**Your instructions**
Among the lines below, a stretch begins at the one with "let acc := acc.filter" and ends at the one with "let lms := (acc.filterMap". Repeat that stretch exactly, ends included.

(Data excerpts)
········
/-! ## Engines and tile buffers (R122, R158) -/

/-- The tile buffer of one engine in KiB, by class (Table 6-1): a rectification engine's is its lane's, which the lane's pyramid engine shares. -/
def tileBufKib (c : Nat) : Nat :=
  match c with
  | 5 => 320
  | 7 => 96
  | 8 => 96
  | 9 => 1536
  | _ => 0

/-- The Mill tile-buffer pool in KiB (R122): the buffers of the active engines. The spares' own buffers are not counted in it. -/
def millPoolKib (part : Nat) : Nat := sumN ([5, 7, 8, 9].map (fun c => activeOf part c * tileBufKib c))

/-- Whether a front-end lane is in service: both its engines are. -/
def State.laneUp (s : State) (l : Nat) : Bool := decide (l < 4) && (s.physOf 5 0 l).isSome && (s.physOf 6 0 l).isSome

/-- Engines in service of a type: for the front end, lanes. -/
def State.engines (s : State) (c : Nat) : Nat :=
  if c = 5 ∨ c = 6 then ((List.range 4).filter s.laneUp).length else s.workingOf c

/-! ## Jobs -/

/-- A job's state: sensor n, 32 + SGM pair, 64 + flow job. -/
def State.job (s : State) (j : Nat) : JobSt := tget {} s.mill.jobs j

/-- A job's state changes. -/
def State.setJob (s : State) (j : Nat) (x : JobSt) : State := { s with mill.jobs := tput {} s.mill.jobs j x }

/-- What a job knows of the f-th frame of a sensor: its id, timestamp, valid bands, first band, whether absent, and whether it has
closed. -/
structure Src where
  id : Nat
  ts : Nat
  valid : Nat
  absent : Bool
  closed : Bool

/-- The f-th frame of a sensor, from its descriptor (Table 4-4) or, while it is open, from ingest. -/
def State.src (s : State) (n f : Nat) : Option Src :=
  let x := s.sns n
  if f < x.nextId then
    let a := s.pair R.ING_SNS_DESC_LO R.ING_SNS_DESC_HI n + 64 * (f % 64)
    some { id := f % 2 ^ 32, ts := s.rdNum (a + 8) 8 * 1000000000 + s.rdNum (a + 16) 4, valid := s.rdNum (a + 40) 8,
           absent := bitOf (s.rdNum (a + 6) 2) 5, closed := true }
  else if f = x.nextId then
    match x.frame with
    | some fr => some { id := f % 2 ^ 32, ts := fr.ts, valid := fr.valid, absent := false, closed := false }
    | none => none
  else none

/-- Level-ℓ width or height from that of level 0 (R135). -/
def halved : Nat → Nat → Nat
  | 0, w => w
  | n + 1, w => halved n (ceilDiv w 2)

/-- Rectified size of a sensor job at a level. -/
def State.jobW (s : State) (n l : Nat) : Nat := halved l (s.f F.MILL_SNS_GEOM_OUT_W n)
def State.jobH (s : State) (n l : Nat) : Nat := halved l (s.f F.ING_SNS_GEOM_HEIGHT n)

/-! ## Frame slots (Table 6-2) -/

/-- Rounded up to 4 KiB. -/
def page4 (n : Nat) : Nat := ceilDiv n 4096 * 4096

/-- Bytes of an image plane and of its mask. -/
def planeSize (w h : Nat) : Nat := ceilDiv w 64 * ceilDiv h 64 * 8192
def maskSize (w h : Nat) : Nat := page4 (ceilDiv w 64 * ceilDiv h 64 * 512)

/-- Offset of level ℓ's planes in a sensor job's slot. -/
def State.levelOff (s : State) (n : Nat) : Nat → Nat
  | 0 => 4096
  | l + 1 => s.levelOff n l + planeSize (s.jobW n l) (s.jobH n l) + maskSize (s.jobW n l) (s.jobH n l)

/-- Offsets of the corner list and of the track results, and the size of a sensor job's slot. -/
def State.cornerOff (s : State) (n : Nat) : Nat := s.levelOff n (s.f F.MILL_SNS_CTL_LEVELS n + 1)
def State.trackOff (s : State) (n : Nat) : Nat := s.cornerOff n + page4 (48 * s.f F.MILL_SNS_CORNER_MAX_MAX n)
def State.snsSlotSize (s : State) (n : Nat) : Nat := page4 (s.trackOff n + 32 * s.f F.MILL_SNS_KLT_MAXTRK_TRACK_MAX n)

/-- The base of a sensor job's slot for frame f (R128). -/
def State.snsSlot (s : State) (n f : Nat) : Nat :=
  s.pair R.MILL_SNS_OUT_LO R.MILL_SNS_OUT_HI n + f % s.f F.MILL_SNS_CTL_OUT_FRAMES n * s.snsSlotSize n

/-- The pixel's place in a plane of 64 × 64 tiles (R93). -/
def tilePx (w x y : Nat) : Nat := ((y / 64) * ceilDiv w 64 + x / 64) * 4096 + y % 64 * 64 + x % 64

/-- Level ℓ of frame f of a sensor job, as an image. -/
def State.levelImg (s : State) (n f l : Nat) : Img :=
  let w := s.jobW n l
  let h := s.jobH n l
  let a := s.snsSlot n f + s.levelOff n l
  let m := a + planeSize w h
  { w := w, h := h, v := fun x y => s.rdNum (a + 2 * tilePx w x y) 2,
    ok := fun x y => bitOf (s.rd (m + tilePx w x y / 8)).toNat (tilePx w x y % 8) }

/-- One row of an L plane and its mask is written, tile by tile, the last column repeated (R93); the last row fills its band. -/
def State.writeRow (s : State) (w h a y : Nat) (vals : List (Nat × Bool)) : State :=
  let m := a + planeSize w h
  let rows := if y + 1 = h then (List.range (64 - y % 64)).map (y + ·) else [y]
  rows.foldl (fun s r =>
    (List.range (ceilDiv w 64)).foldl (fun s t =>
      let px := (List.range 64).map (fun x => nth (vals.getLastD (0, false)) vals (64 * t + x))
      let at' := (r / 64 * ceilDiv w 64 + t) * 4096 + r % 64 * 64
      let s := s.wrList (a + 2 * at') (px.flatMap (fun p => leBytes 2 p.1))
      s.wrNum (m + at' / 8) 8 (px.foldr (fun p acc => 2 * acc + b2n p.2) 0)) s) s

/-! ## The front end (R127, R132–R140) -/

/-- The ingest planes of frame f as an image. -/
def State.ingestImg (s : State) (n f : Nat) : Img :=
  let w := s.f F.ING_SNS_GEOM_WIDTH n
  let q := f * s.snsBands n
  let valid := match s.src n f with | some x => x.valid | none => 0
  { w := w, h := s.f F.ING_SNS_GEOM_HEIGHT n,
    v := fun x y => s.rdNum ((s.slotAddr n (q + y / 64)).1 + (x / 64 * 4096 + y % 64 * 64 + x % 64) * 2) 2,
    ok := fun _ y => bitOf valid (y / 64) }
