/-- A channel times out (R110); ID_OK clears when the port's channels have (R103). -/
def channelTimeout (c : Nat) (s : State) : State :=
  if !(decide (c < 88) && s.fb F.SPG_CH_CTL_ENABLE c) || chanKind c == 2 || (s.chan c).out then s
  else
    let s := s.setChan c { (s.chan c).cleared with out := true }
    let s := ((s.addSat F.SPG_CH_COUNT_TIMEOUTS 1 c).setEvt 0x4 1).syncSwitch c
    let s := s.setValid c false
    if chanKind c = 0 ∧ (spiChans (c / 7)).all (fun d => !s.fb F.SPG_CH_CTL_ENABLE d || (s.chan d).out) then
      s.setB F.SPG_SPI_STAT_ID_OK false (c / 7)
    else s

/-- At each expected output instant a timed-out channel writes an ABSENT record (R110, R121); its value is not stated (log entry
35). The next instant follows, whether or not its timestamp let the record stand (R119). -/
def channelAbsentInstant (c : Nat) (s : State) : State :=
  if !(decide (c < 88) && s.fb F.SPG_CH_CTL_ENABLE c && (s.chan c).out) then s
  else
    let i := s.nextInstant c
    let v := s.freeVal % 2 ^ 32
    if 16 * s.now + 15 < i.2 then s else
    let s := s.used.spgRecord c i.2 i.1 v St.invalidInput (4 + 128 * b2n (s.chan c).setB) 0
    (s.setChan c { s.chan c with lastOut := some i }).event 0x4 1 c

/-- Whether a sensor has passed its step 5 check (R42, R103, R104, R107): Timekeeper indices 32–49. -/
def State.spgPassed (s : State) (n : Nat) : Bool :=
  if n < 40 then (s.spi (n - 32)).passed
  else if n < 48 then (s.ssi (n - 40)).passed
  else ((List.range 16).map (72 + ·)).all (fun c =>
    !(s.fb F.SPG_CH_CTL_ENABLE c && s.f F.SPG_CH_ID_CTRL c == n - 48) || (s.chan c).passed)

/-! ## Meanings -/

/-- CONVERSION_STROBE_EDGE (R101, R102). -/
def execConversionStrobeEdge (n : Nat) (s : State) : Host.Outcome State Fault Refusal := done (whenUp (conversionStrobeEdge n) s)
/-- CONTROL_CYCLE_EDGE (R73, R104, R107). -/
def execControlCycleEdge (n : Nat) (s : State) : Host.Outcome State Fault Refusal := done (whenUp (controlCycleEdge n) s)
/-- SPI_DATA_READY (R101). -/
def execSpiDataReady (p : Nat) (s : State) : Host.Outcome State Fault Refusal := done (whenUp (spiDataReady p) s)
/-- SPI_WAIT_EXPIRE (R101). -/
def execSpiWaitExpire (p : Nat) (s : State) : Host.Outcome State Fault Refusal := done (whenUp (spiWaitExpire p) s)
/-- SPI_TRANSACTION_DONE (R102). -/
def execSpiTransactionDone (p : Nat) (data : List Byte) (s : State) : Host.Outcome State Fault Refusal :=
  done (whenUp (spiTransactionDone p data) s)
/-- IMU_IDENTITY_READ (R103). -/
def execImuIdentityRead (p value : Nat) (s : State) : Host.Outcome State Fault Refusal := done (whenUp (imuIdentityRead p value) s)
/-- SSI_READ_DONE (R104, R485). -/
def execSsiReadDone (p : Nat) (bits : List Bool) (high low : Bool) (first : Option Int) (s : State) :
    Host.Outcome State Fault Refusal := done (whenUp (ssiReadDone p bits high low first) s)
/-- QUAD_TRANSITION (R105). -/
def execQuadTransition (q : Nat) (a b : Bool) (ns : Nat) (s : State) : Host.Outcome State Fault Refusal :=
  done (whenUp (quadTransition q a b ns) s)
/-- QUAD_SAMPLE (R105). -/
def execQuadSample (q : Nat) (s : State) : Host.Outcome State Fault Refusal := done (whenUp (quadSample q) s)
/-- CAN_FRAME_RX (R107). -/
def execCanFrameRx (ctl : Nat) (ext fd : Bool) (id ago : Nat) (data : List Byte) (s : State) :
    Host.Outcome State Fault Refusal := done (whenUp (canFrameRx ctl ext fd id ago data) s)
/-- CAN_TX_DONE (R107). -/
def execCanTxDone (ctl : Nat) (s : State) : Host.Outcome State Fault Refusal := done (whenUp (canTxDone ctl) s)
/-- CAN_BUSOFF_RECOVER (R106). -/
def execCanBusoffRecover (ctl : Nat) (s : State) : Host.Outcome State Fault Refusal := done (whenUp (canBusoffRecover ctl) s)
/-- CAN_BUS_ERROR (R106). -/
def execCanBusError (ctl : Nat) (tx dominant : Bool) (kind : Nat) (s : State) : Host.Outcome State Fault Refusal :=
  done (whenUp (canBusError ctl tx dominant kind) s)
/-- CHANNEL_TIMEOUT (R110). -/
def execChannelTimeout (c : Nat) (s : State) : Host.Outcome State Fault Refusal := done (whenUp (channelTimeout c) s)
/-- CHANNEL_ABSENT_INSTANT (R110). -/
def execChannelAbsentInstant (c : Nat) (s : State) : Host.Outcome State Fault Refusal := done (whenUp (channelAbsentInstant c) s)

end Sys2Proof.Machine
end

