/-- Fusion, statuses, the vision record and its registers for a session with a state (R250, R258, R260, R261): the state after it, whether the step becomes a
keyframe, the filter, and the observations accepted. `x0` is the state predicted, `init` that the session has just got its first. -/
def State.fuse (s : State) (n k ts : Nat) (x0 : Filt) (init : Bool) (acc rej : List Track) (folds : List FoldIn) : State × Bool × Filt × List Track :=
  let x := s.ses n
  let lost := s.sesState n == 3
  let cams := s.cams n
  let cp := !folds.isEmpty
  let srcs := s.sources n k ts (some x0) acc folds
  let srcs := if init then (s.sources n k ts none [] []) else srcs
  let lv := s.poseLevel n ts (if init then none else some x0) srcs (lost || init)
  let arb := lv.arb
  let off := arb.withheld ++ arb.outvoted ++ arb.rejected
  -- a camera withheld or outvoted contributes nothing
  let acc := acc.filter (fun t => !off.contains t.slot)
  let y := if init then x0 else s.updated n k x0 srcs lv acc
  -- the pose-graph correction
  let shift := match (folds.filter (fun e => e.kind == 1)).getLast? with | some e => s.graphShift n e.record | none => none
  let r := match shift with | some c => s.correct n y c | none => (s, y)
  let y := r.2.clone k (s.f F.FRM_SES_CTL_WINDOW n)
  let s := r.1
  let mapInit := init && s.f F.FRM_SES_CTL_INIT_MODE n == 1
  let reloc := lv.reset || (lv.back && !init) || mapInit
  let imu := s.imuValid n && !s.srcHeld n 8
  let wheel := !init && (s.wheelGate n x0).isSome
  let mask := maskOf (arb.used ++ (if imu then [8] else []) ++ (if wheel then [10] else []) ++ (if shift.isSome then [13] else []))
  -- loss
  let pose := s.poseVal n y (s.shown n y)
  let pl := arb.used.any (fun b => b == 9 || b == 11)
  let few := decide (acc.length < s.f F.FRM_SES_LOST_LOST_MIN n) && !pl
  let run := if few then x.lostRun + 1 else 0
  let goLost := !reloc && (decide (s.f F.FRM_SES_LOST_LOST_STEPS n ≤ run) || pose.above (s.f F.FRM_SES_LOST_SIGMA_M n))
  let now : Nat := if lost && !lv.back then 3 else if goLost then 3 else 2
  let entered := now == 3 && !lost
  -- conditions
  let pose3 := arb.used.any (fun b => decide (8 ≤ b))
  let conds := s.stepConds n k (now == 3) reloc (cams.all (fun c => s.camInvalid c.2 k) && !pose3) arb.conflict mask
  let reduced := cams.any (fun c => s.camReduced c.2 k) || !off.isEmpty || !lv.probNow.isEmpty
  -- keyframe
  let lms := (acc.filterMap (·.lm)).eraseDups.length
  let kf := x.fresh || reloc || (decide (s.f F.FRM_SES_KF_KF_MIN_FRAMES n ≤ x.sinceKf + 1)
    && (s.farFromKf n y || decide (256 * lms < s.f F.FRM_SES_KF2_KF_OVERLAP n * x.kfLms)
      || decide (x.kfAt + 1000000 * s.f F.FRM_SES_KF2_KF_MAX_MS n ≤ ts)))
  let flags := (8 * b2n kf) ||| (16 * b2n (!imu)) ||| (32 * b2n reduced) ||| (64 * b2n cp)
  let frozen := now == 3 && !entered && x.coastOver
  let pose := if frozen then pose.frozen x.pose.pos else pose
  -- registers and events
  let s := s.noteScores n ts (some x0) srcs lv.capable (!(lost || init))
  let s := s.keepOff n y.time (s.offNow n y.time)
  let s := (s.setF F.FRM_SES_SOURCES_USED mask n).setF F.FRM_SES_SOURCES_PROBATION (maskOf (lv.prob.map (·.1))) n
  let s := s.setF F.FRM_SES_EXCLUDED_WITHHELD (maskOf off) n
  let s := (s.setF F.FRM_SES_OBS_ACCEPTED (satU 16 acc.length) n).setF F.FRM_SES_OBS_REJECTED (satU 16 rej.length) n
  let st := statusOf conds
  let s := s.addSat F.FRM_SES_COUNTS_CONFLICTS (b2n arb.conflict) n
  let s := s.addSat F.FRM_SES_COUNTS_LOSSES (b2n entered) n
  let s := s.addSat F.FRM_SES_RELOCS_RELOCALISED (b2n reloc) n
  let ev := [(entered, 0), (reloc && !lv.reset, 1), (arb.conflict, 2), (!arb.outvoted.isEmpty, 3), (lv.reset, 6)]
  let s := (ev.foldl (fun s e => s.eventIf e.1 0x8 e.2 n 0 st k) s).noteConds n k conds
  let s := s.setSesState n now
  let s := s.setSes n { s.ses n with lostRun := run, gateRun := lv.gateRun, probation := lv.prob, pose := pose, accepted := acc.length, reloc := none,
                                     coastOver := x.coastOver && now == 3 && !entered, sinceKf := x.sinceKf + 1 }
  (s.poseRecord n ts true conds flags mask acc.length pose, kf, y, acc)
········
**Result of the exercise**
  let acc := acc.filter (fun t => !off.contains t.slot)
  let y := if init then x0 else s.updated n k x0 srcs lv acc
  -- the pose-graph correction
  let shift := match (folds.filter (fun e => e.kind == 1)).getLast? with | some e => s.graphShift n e.record | none => none
  let r := match shift with | some c => s.correct n y c | none => (s, y)
  let y := r.2.clone k (s.f F.FRM_SES_CTL_WINDOW n)
  let s := r.1
  let mapInit := init && s.f F.FRM_SES_CTL_INIT_MODE n == 1
  let reloc := lv.reset || (lv.back && !init) || mapInit
  let imu := s.imuValid n && !s.srcHeld n 8
  let wheel := !init && (s.wheelGate n x0).isSome
  let mask := maskOf (arb.used ++ (if imu then [8] else []) ++ (if wheel then [10] else []) ++ (if shift.isSome then [13] else []))
  -- loss
  let pose := s.poseVal n y (s.shown n y)
  let pl := arb.used.any (fun b => b == 9 || b == 11)
  let few := decide (acc.length < s.f F.FRM_SES_LOST_LOST_MIN n) && !pl
  let run := if few then x.lostRun + 1 else 0
  let goLost := !reloc && (decide (s.f F.FRM_SES_LOST_LOST_STEPS n ≤ run) || pose.above (s.f F.FRM_SES_LOST_SIGMA_M n))
  let now : Nat := if lost && !lv.back then 3 else if goLost then 3 else 2
  let entered := now == 3 && !lost
  -- conditions
  let pose3 := arb.used.any (fun b => decide (8 ≤ b))
  let conds := s.stepConds n k (now == 3) reloc (cams.all (fun c => s.camInvalid c.2 k) && !pose3) arb.conflict mask
  let reduced := cams.any (fun c => s.camReduced c.2 k) || !off.isEmpty || !lv.probNow.isEmpty
  -- keyframe
  let lms := (acc.filterMap (·.lm)).eraseDups.length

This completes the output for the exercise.